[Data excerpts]
Content starts
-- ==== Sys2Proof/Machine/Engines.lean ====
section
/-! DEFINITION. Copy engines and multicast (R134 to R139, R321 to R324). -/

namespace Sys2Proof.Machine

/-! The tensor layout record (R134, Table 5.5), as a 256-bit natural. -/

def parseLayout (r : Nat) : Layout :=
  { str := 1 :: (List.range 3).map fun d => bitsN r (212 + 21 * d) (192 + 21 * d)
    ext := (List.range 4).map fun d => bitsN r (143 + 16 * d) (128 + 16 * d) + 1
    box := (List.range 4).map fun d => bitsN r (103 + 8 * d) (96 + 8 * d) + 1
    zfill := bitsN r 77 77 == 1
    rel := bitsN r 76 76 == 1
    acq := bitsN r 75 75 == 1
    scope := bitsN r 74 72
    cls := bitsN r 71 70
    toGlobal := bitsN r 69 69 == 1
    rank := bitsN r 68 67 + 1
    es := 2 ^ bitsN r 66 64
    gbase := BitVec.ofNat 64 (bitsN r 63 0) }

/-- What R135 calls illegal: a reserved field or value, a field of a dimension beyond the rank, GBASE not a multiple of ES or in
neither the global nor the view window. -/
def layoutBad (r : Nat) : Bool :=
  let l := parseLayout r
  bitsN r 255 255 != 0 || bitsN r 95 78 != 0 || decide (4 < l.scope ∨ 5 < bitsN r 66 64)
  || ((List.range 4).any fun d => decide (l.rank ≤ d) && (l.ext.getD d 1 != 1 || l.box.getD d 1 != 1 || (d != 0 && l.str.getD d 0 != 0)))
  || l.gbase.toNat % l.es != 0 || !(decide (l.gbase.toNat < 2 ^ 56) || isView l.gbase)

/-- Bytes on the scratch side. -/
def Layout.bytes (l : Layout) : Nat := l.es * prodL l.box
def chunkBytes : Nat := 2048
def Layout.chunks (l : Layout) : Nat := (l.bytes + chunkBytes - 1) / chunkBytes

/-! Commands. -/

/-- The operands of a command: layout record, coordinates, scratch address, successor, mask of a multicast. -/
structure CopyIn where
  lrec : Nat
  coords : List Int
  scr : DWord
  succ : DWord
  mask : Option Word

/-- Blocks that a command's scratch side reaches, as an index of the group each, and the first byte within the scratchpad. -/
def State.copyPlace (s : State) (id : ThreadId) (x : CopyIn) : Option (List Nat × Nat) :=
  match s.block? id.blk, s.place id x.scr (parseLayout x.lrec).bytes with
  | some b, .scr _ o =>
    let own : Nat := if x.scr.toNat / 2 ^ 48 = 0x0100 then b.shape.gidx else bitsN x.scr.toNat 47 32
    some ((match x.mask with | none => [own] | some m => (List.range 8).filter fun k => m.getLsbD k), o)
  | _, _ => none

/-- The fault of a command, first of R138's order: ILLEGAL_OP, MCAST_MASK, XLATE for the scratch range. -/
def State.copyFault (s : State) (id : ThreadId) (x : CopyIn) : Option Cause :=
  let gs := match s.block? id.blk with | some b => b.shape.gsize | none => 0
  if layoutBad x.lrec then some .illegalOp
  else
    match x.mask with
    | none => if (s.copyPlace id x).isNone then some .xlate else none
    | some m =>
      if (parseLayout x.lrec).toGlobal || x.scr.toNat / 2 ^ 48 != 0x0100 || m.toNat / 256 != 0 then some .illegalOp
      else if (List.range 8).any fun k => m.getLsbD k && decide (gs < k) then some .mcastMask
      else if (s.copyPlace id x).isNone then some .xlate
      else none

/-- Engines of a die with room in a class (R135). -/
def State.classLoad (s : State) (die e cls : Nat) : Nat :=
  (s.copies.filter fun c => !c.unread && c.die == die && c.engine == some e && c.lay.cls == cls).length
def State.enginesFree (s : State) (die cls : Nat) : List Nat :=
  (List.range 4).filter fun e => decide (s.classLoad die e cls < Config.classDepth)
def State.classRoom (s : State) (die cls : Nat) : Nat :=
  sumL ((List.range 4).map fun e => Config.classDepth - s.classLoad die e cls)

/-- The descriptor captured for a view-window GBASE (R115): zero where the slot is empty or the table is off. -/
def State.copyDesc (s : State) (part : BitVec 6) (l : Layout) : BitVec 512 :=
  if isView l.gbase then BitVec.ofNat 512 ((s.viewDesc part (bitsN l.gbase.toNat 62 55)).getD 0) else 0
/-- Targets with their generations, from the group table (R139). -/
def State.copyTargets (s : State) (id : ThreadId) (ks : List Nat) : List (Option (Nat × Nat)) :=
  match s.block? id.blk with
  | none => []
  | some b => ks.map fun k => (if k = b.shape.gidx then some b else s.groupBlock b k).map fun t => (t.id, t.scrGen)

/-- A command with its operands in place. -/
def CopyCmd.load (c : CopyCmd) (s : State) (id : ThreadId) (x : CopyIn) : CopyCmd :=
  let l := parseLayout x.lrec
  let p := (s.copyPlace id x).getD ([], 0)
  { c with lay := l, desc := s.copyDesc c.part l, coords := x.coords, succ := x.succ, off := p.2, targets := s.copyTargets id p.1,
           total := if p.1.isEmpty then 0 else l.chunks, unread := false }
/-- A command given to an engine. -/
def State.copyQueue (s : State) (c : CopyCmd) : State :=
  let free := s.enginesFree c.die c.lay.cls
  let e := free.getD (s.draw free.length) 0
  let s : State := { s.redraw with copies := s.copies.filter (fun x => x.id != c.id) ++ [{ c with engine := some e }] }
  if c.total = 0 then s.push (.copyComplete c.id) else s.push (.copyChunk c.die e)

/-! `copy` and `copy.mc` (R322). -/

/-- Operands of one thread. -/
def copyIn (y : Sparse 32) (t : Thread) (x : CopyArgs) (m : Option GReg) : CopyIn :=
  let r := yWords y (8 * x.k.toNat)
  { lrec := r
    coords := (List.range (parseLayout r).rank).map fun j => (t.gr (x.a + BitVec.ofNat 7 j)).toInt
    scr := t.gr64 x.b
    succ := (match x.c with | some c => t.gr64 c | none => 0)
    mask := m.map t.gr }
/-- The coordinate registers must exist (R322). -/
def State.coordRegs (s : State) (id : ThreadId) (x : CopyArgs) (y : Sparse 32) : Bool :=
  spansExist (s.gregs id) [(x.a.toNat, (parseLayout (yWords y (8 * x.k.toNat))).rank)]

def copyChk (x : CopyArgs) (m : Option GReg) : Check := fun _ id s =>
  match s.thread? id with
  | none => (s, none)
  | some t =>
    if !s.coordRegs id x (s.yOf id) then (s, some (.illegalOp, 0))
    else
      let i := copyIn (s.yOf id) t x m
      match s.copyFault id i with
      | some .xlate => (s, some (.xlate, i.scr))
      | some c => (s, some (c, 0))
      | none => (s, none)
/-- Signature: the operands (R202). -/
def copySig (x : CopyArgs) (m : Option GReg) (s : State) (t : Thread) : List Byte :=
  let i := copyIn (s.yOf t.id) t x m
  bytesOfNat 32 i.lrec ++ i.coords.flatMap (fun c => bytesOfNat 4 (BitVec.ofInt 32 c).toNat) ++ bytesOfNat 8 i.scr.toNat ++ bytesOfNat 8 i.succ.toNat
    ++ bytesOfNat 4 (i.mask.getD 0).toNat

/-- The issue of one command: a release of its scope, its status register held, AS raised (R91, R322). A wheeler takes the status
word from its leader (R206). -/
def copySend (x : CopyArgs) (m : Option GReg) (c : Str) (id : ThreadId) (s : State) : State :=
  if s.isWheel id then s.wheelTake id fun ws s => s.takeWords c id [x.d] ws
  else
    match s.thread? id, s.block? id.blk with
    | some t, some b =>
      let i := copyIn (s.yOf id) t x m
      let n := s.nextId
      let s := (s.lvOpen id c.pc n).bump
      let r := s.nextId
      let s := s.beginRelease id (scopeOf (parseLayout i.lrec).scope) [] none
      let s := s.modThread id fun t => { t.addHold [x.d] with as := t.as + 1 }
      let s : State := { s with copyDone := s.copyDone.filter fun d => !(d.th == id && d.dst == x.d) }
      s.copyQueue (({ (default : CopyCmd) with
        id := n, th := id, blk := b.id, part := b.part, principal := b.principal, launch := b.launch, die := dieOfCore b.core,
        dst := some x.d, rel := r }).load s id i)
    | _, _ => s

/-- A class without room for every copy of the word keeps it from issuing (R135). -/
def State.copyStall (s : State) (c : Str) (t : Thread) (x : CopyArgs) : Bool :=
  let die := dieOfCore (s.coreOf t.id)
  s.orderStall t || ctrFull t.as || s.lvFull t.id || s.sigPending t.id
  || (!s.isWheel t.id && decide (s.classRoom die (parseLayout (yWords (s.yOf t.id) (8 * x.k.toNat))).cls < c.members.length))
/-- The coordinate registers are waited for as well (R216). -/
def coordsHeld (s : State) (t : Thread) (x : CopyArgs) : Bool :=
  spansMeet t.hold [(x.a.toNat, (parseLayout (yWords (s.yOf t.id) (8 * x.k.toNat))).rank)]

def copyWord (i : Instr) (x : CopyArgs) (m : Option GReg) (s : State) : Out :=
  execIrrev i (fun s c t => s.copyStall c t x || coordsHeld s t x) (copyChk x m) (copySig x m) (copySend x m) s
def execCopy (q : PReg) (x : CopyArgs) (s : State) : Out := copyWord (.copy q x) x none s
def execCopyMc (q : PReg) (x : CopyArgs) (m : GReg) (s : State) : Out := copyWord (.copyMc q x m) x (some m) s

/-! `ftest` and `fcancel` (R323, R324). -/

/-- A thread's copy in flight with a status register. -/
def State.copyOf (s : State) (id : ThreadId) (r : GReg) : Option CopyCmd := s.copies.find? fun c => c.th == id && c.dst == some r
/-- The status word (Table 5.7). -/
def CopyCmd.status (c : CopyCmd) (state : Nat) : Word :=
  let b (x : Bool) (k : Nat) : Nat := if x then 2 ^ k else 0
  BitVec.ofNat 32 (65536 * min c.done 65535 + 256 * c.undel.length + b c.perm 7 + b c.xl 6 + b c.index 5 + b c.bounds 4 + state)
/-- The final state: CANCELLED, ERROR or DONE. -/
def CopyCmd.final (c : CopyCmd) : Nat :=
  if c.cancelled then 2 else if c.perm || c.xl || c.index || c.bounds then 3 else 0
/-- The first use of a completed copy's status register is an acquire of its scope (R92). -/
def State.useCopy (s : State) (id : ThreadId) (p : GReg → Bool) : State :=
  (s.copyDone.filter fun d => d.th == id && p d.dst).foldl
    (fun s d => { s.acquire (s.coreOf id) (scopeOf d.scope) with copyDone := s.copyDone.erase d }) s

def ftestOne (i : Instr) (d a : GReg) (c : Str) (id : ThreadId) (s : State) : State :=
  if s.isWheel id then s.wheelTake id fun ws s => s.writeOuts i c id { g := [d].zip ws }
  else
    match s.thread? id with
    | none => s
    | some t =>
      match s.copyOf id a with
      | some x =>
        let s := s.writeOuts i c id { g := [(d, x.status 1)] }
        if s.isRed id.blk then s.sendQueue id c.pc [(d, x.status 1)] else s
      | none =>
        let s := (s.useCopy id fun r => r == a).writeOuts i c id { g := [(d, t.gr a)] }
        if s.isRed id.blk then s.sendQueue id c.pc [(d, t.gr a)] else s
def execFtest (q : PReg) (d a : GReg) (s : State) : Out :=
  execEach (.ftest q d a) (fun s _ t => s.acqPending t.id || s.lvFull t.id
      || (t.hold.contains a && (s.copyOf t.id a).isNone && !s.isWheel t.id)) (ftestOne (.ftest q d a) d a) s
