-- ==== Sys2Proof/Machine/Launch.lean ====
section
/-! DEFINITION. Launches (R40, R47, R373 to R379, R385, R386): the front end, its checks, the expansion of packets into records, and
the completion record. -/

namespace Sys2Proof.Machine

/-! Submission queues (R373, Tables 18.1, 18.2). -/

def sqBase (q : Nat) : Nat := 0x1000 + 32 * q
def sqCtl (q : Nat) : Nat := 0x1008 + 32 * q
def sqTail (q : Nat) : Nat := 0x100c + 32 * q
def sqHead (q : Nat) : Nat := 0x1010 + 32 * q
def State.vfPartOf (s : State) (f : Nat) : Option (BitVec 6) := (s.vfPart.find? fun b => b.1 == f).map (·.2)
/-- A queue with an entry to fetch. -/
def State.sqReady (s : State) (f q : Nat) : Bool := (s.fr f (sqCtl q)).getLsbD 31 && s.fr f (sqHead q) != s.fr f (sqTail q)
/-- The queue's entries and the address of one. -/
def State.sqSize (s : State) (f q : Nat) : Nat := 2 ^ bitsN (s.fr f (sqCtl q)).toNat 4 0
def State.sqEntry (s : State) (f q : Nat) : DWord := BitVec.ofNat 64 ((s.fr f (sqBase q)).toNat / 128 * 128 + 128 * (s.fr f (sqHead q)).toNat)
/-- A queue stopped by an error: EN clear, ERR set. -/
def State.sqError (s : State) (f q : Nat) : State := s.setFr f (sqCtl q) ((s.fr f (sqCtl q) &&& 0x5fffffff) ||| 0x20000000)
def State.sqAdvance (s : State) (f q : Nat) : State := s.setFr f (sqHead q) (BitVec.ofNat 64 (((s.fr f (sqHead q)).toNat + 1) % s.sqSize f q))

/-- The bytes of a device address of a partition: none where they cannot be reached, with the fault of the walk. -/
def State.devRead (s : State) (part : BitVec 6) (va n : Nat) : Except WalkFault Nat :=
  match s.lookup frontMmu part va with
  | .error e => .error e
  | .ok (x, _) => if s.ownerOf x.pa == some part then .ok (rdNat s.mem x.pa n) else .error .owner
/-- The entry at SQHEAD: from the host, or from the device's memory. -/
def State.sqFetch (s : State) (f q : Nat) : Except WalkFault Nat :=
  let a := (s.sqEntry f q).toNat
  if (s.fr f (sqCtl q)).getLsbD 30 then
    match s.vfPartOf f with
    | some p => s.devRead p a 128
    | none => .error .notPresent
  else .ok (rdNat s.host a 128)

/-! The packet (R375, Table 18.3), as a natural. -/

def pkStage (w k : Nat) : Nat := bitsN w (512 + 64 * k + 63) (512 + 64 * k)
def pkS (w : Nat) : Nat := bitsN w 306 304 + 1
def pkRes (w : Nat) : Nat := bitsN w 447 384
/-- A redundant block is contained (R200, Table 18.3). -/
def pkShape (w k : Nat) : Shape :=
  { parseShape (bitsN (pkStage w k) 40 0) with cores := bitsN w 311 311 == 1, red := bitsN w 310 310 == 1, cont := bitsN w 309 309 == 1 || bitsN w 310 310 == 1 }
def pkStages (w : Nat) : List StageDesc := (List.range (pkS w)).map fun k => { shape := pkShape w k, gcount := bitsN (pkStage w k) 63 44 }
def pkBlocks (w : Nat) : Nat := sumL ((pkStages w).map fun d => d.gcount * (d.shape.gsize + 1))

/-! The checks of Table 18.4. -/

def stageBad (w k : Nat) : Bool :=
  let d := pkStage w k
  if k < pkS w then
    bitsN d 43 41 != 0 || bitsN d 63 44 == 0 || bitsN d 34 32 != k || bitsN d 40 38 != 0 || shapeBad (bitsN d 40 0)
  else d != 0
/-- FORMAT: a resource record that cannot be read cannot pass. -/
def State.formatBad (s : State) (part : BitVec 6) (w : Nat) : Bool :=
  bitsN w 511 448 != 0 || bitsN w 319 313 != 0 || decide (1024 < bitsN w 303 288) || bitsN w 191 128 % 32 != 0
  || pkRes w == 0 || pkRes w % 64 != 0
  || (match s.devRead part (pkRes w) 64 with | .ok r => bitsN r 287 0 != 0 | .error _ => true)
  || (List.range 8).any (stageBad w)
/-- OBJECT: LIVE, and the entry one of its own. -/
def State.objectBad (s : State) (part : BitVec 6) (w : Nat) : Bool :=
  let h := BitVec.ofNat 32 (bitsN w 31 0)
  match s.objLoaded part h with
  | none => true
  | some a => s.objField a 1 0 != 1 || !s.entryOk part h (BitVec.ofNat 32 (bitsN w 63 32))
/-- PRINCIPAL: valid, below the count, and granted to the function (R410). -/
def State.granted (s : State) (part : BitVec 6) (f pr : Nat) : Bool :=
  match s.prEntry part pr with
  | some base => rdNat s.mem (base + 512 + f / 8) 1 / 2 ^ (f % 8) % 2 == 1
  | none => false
Content ends
Work request: Set down exactly the lines of the data above, beginning with the line that has "in place. -/" and ending with the line that has "def copySig (x", and no others.

Expected answer:
/-- A command with its operands in place. -/
def CopyCmd.load (c : CopyCmd) (s : State) (id : ThreadId) (x : CopyIn) : CopyCmd :=
  let l := parseLayout x.lrec
  let p := (s.copyPlace id x).getD ([], 0)
  { c with lay := l, desc := s.copyDesc c.part l, coords := x.coords, succ := x.succ, off := p.2, targets := s.copyTargets id p.1,
           total := if p.1.isEmpty then 0 else l.chunks, unread := false }
/-- A command given to an engine. -/
def State.copyQueue (s : State) (c : CopyCmd) : State :=
  let free := s.enginesFree c.die c.lay.cls
  let e := free.getD (s.draw free.length) 0
  let s : State := { s.redraw with copies := s.copies.filter (fun x => x.id != c.id) ++ [{ c with engine := some e }] }
  if c.total = 0 then s.push (.copyComplete c.id) else s.push (.copyChunk c.die e)

/-! `copy` and `copy.mc` (R322). -/

/-- Operands of one thread. -/
def copyIn (y : Sparse 32) (t : Thread) (x : CopyArgs) (m : Option GReg) : CopyIn :=
  let r := yWords y (8 * x.k.toNat)
  { lrec := r
    coords := (List.range (parseLayout r).rank).map fun j => (t.gr (x.a + BitVec.ofNat 7 j)).toInt
    scr := t.gr64 x.b
    succ := (match x.c with | some c => t.gr64 c | none => 0)
    mask := m.map t.gr }
/-- The coordinate registers must exist (R322). -/
def State.coordRegs (s : State) (id : ThreadId) (x : CopyArgs) (y : Sparse 32) : Bool :=
  spansExist (s.gregs id) [(x.a.toNat, (parseLayout (yWords y (8 * x.k.toNat))).rank)]

def copyChk (x : CopyArgs) (m : Option GReg) : Check := fun _ id s =>
  match s.thread? id with
  | none => (s, none)
  | some t =>
    if !s.coordRegs id x (s.yOf id) then (s, some (.illegalOp, 0))
    else
      let i := copyIn (s.yOf id) t x m
      match s.copyFault id i with
      | some .xlate => (s, some (.xlate, i.scr))
      | some c => (s, some (c, 0))
      | none => (s, none)
/-- Signature: the operands (R202). -/
def copySig (x : CopyArgs) (m : Option GReg) (s : State) (t : Thread) : List Byte :=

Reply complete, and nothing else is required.